После всего происшедшего обстановка в городе напряжена. Общественность требует расследовать инцидент и призвать к ответу виновников небывалого даже в худшие годы, целиком спровоцированного конфликта, нанесшего несомненный и ощутимый удар по делу перестройки.
В последние дни в Белоруссии стало все более ощутимым стремление общественности к созданию Народного фронта, против идеи которого с таким ожесточением выступает белорусская бюрократия. В этой связи некоторым может показаться странным (если не вздорным) ее чувство страха перед такой представительной организацией за перестройку, каким предполагается Народный фронт. Если исходить из бесспорности положения, что и у народа и у его руководителей существует единая цель — справедливое устройство жизни на основах народовластия и демократии, то спрашивается: чего бояться? Однако, по-видимому, некоторые имеют все основания для опасений за собственную судьбу — особенно из числа тех, кто явился организатором и вдохновителем событий 30 октября. Вполне может быть, что по воле народа, выразителем которой явится Народный фронт Белоруссии, им придется расстаться с насиженными местами. В свете этого факта, как мне думается, и заключены многие ответы на насущные вопросы нашего тревожного времени.
ВСТРЕЧА СО СТУДЕНТАМИ И ПРЕПОДАВАТЕЛЯМИ МГУ ИМ. ЛОМОНОСОВА. «ЛИТЕРАТУРНАЯ ГАЗЕТА»
Январь 1989 г.
— Когда вы осознали сталинизм как страшное явление нашей истории? Как проходил переход в творчестве от личного лейтенантского опыта к судьбе народа, к судьбе деревни в предвоенные и военные годы?
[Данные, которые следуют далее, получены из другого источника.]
-- ==== Sys2Proof/Laws/Line.lean ====
section
/-! SUPPORT. What reading a line can do: the break letter, a letter's form by its neighbours, widths, runs reversed
in place, tab stops applied, and the pen of the walk. -/

namespace Sys2Proof.Machine

open Sys2Proof.Safety

/-! ### Neighbours and forms (R90, R94, R97) -/

/-- Transparent cells are looked past. -/
theorem lastSolidFrom_of_transparent (b : Bank) (cells : List Cell) (i : Nat) (found : Option Nat)
    (h : cells.all (fun x => x.transparent b) = true) : lastSolidFrom b i found cells = found := by
  induction cells generalizing i found with
  | nil => rfl
  | cons x r ih =>
    simp only [List.all_cons, Bool.and_eq_true] at h
    simp [lastSolidFrom, h.1, ih _ _ h.2]

/-- The last cell that is not transparent. -/
theorem lastSolidFrom_append (b : Bank) (before after : List Cell) (x : Cell) (i : Nat) (found : Option Nat)
    (h : after.all (fun y => y.transparent b) = true) (hx : x.transparent b = false) :
    lastSolidFrom b i found (before ++ x :: after) = some (i + before.length) := by
  induction before generalizing i found with
  | nil => simp [lastSolidFrom, hx, lastSolidFrom_of_transparent b after _ _ h]
  | cons y r ih =>
    simp only [List.cons_append, lastSolidFrom, ih, List.length_cons]
    congr 1
    omega

/-- R94: the break letter, when the last cell that is not transparent is a LETTER and no ligature. -/
theorem breakLetter_append (b : Bank) (before after : List Cell) (l : Letter)
    (h : after.all (fun y => y.transparent b) = true) (hl : l.transparent b = false) (h2 : l.second = none) :
    breakLetter b (before ++ .letter l :: after) = some (before.length, l) := by
  unfold breakLetter
  rw [lastSolidFrom_append b before after (.letter l) 0 none h hl]
  simp [letterAt, Letter.isLigature, h2]

/-- R97: the previous neighbour is the last of the cells before that are not transparent. -/
theorem previousNeighbour_eq (b : Bank) (before : List Cell) :
    previousNeighbour b before = (before.filter (fun x => !x.transparent b)).getLast? := by
  unfold previousNeighbour
  rw [← List.head?_filter, List.filter_reverse, List.head?_reverse]

/-- R64: a letter set in a form. -/
theorem inForm_eq (b : Bank) (l : Letter) (f : Form) : inForm b l f = l.setForm b f := by cases f <;> rfl

/-- R97, R98: a letter settled, or re-formed, after the cells before it. -/
theorem settledLetter_eq (b : Bank) (before : List Cell) (l : Letter) (nextOffers : Bool) :
    settledLetter b before l nextOffers = l.setForm b (letterForm b before l.glyph nextOffers) := by
  unfold settledLetter letterForm
  rw [previousNeighbour_eq, inForm_eq]
  refine congrArg _ ?_
  generalize (glyphOffersBack b l.glyph && _) = u
  generalize (glyphOffersForward b l.glyph && nextOffers) = v
  cases u <;> cases v <;> rfl

/-! ### Widths (R88) -/

theorem sumFine_append (c : LineCopy) (xs ys : List Cell) : sumFine c (xs ++ ys) = sumFine c xs + sumFine c ys := by
  induction xs with
  | nil => simp [sumFine]
  | cons x r ih =>
    simp only [List.cons_append, sumFine, ih]
    omega

/-- A cell replaced: its width goes and the new one's comes. -/
theorem sumFine_set (c : LineCopy) (cells : List Cell) (i : Nat) (x y : Cell) (h : cells[i]? = some x) :
    sumFine c (cells.set i y) = sumFine c (cells.eraseIdx i) + cellFine c y := by
  induction cells generalizing i with
  | nil => simp at h
  | cons z r ih =>
    cases i with
    | zero =>
      simp only [List.set_cons_zero, List.eraseIdx_cons_zero, sumFine]
      omega
    | succ i =>
      simp only [List.set_cons_succ, List.eraseIdx_cons_succ, sumFine, ih i (by simpa using h)]
      omega

/-- R64: a letter set in a form is settled, with its set glyph's advance. -/
theorem setForm_settled (b : Bank) (l : Letter) (f : Form) :
    (l.setForm b f).settled = true ∧ (l.setForm b f).width = advanceOf b (setGlyphFor b l.glyph f) := by
  cases f <;> exact ⟨rfl, rfl⟩

/-- R94: the break letter stands at the place it is found at. -/
theorem breakLetter_at {b : Bank} {cells : List Cell} {i : Nat} {l : Letter} (h : breakLetter b cells = some (i, l)) :
    cells[i]? = some (.letter l) := by
  unfold breakLetter at h
  split at h <;> try simp at h
  rename_i j _
  unfold letterAt at h
  cases hc : cells[j]? with
  | none => simp [hc] at h
  | some x =>
    rw [hc] at h
    cases x <;> simp at h
    obtain ⟨_, rfl, rfl⟩ := h
    exact hc

/-! ### Extension points (R129) -/

/-- A LETTER joins next in the forms INITIAL and MEDIAL. -/
theorem joinsNext_eq (f : Form) : f.joinsNext = decide (f = .initial ∨ f = .medial) := by cases f <;> rfl

/-! ### Runs reversed in place (R145) -/

/-- Entries of a run join the open run. -/
theorem reverseRuns_run {α : Type} (p : α → Bool) (opened run rest : List α) (h : ∀ e ∈ run, p e = true) :
    reverseRuns p opened (run ++ rest) = reverseRuns p (run.reverse ++ opened) rest := by
  induction run generalizing opened with
  | nil => rfl
  | cons x r ih =>
    rw [List.forall_mem_cons] at h
    simp [reverseRuns, h.1, ih _ h.2]

/-- An entry outside the runs keeps what lies before it apart from what lies after it. -/
theorem reverseRuns_stop {α : Type} (p : α → Bool) (opened before after : List α) (x : α) (h : p x = false) :
    reverseRuns p opened (before ++ x :: after) = reverseRuns p opened before ++ x :: reverseRuns p [] after := by
  induction before generalizing opened with
  | nil => simp [reverseRuns, h]
  | cons y r ih =>
    simp only [List.cons_append, reverseRuns]
    cases p y <;> simp [ih]

theorem reverseRuns_length {α : Type} (p : α → Bool) (opened cells : List α) :
    (reverseRuns p opened cells).length = opened.length + cells.length := by
  induction cells generalizing opened with
  | nil => simp [reverseRuns]
  | cons y r ih =>
    simp only [reverseRuns]
    cases p y <;> simp [ih]
    omega

/-! ### The pending set applied (R46) -/

/-- Stop by stop. -/
theorem applyTabs_eq_zipWith (stops : List Nat) (entries : List (Option Nat)) (h : entries.length = stops.length) :
    applyTabs stops entries = stops.zipWith (fun stop entry => entry.getD stop) entries := by
  induction stops generalizing entries with
  | nil => cases entries <;> rfl
  | cons t r ih =>
    cases entries with
    | nil => simp at h
    | cons e es => simp [applyTabs, ih es (by simpa using h)]

/-! ### The walk (R148) -/

theorem start_advance (e f : Nat) : (Pen.start e).advance f = Pen.start (e + f) := by
  simp only [Pen.start, Pen.advance, Config.finePerStep]
  congr 1 <;> omega

theorem start_fine (e : Nat) : (Pen.start e).fine = e := by
  simp only [Pen.start, Pen.fine, Config.finePerStep]
  omega

/-- The pen after a run of glyphs. -/
theorem walkGlyphs_pen (b : Bank) (c : LineCopy) (glyphs : List Nat) (e : Nat) :
    (walkGlyphs b c glyphs (Pen.start e)).2 = Pen.start (e + runWidth b c glyphs) := by
  induction glyphs generalizing e with
  | nil => rfl
  | cons g r ih =>
    simp only [walkGlyphs, runWidth, start_advance, ih]
    congr 1
    omega

/-- The pen after a cell. -/
theorem walkCell_pen (b : Bank) (c : LineCopy) (x : Cell × Nat) (e : Nat) :
    (walkCell b c x (Pen.start e)).2 = Pen.start (e + placedWidth b c x) := by
  have run : ∀ n g, runWidth b c (List.replicate n g) = n * c.fine (advanceOf b g) := by
    intro n g
    induction n with
    | zero => simp [runWidth]
    | succ n ih =>
      simp only [List.replicate_succ, runWidth, ih, Nat.succ_mul]
      omega
  obtain ⟨x, w⟩ := x
  cases x with
  | letter l =>
    simp only [walkCell, placedWidth, strokeWidth]
    cases headerGlyph b .extension with
    | none => simp [start_advance]
    | some g =>
      simp only [walkGlyphs_pen, start_advance, run]
      congr 1
      omega
  | carrier k => simp [walkCell, placedWidth, start_advance]
  | space s => simp [walkCell, placedWidth, start_advance]
  | tab gap leaders left => simp [walkCell, placedWidth]
  | link k => simp [walkCell, placedWidth]
  | brk a broken d =>
    simp only [walkCell, placedWidth, breakAdvance]
    cases headerGlyph b .breakGlyph <;> cases broken <;> simp [start_advance, LineCopy.fine]

end Sys2Proof.Machine
end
— Может быть, это будет нескромно, но я хочу сказать, что сталинизм как явление постигался мной одновременно и параллельно с постижением жизни вообще. Я не отношусь к тем людям моего поколения (или чуть старше, моложе меня), которые узнали о преступлениях Сталина из решений XX и XXII партийных съездов или позже. В Белоруссии сталинизм постигался людьми рано, еще в пионерском возрасте. Потому что те вещи, которые в 30-х годах проходили перед нашим детским взором, были совершенно однозначны. Можно было еще поверить, допустим, что маршал Тухачевский — немецкий шпион или что шпионы другие высокие начальники. Но согласиться с обоснованностью массовых репрессий, которые совершались по отношению к простым людям, крестьянам, учителям, рабочим, мы уж никак не могли. Мы никак не могли поверить, что какой-нибудь малограмотный колхозник, трудяга, ничего, кроме земли и работы, на этой земле не знавший, является изощренным агентом трех иностранных разведок. В это никто не верил. И нам не было нужды проникать в тайную деятельность далеких «врагов народа», «вредителей» — мы у себя под носом видели этих «врагов» на примере своих соседей. И, конечно же, как и многие, не могли не задаваться вопросом: кто виноват? Безусловно, были и какие-то иллюзии, вроде той, что Сталин всего не знает, что многое происходит по инициативе местных властей. Но ведь такое происходило не только в одном районе — по всей стране, об этом писали газеты. И неизбежно вставала фигура, являвшаяся творцом всех наших побед, нашего счастья, а стало быть, и наших несчастий. Безусловно, и в то время находились люди с зашоренным взглядом, которые не могли, а кто-то из-за привилегированного положения не хотел расценивать должным образом происходившее в стране. У меня же очень рано сложилось определенное отношение к Сталину и сталинизму, которое слегка просветлело в годы войны под впечатлением наших побед над фашизмом. Но в послевоенное время оно окончательно оформилось как отношение к беспросветной диктатуре.